July 2015 Meetup - The Dangerous Cliffs of Node + Building a Multi-tenant SPA Platform

03 June 2015

The Seattle Node.js Meetup is pleased announce our meetup on Thursday, July 23rd with talks on Node.js programming best practices and building large services around Node.js.

As always, you can find all things Seattle Node.js-related at the group website: http://seanode.github.io/. And you can reach out to us via email at seattlenode@gmail.com or Twitter at @seattlenode.

See you soon!

Agenda

6:30 - 7:00pm: Start with beverages and food, courtesy of NBC.

7:00pm - 8:30pm: Listen and learn about Node.js programming and architecting multi-tenant platforms.

8:30pm - on: Mingle, mix, chat things Node.js-related and more as we wind down.

Talks

The Dangerous Cliffs of Node.js

Scott Nonnenberg

Node.js is a very approachable platform. The tutorials are all easy to follow, and you’re up and running the same afternoon you start. Everyone knows at least a little bit of javascript, right? But, much like day hiking, what starts out sunny, warm and fun can quickly become dangerous. This talk will cover some simple Node.js mistakes with big consequences and some ways to minimize those consequences.

https://blog.gammacorvi.com/the-dangerous-cliffs-of-node-js/

Scott is all about best practices, a computer science major turned Visual Studio project manager, now consultant and entrepreneur. Founder and CEO of Gamma Corvi, Inc.

DIY multi-tenant SPA platform

David Von Lehman

Node.js and Express, along with client frameworks such as AngularJS, Ember, and React make for a great combination to build modern single page web apps. But running a dedicated server process on multiple VMs for each SPA is expensive to operate and incurs incremental DevOps complexity. When you consider that API driven web apps push most of the processing either back to APIs or forward to the browser, it starts to feel like infrastructure overkill.

A better solution is a multi-tenant platform where a single Node.js process acts as a container for many virtual apps, each with their own dedicated URL. This single process can be statelessly scaled out across as many load-balanced servers as needed. As an added benefit, many non-functional concerns such as authorization, logging, monitoring, deployment automation, and configuration can be delegated down to the host layer rather than each app implementing from scratch.

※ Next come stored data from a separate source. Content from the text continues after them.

-- ==== Sys2Proof/Laws/PerInstr.lean ====
section
/-! SUPPORT. Per instruction: every field of an instruction word fits its bits (05 Tables 5.1, 5.2). -/

namespace Sys2Proof

/-! ### Codes fit their fields -/

theorem Ordering.code_lt (x : Ordering) : x.code < 4 := by cases x <;> decide
theorem FenceKind.code_lt (x : FenceKind) : x.code < 4 := by cases x <;> decide
theorem Scope.code_lt (x : Scope) : x.code < 6 := by cases x <;> decide
theorem Width.code_lt (x : Width) : x.code < 4 := by cases x <;> decide
theorem FWidth.code_lt (x : FWidth) : x.code < 4 := by cases x <;> decide
theorem LdSize.code_lt (x : LdSize) : x.code < 7 := by cases x <;> decide
theorem StSize.code_lt (x : StSize) : x.code < 4 := by cases x <;> decide
theorem AtSize.code_lt (x : AtSize) : x.code < 2 := by cases x <;> decide
theorem Sat.code_lt (x : Sat) : x.code < 2 := by cases x <;> decide
theorem Rounding.code_lt (x : Rounding) : x.code < 5 := by cases x <;> decide
theorem FCond.code_lt (x : FCond) : x.code < 4 := by cases x <;> decide
theorem SgnOp.code_lt (x : SgnOp) : x.code < 3 := by cases x <;> decide
theorem VCond.code_lt (x : VCond) : x.code < 7 := by cases x <;> decide
theorem Fmt.code_lt (x : Fmt) : x.code < 11 := by cases x <;> decide
theorem PrefHint.code_lt (x : PrefHint) : x.code < 3 := by cases x <;> decide
theorem Sat.cvtCode_lt (x : Sat) : x.cvtCode < 2 := by cases x <;> decide

theorem Ordering.code_rlx : Ordering.code .rlx = 0 := rfl

theorem CReg.code_lt (x : CReg) : x.code < 1024 := by
  cases x <;> try decide
  next n =>
    have := n.isLt
    simp only [CReg.code]
    omega

theorem barScope_lt (n : Nat) : barScope n < 5 := by
  unfold barScope
  split <;> decide

/-! ### The fields of each instruction -/

namespace Laws.Fits

/-- Every field of the instruction's word fits its bits. -/
def Statement (i : Instr) : Prop := ∀ x, i.fields = some x → x.ok

theorem of_some {i : Instr} {y : Fields} (h : i.fields = some y) (k : y.ok) : Statement i := by
  intro x hx
  rw [h] at hx
  cases hx
  exact k

theorem of_none {i : Instr} (h : i.fields = none) : Statement i := by
  intro x hx
  rw [h] at hx
  cases hx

In this session I’ll show how you how to take a modular approach to assemble just such a platform using Node.js, Express, and an à la carte selection of npm packages. Once up and running our platform will provide:

  • Provisioning of new apps from the command line with a dedicated URL such as http://app-name.myplatform.com
  • An integrated developer sandbox
  • Baked in logging and monitoring for all deployed virtual apps
  • Secure remote API proxy callable from client script
  • Ability to flip on OAuth authentication for an app without writing any client code
  • Command line deployment of new virtual app versions
  • CDN hosting of static assets
  • Multiple environment support (test, staging, production)
  • Hooks to augment the platform with custom micro-service endpoints

David is founder of a startup called Aerobatic, a cloud platform purpose-built for modern single page applications. He’s also behind the 4Front project, an open-source multi-tenant container layer that sits atop Express. These days he finds it difficult to reason about synchronous IO.

Venue / Sponsors

NBC is providing our venue and food / beverages. The event will be hosted on the 40th floor of the Columbia Tower at: 701 5th Ave Seattle, WA 98104.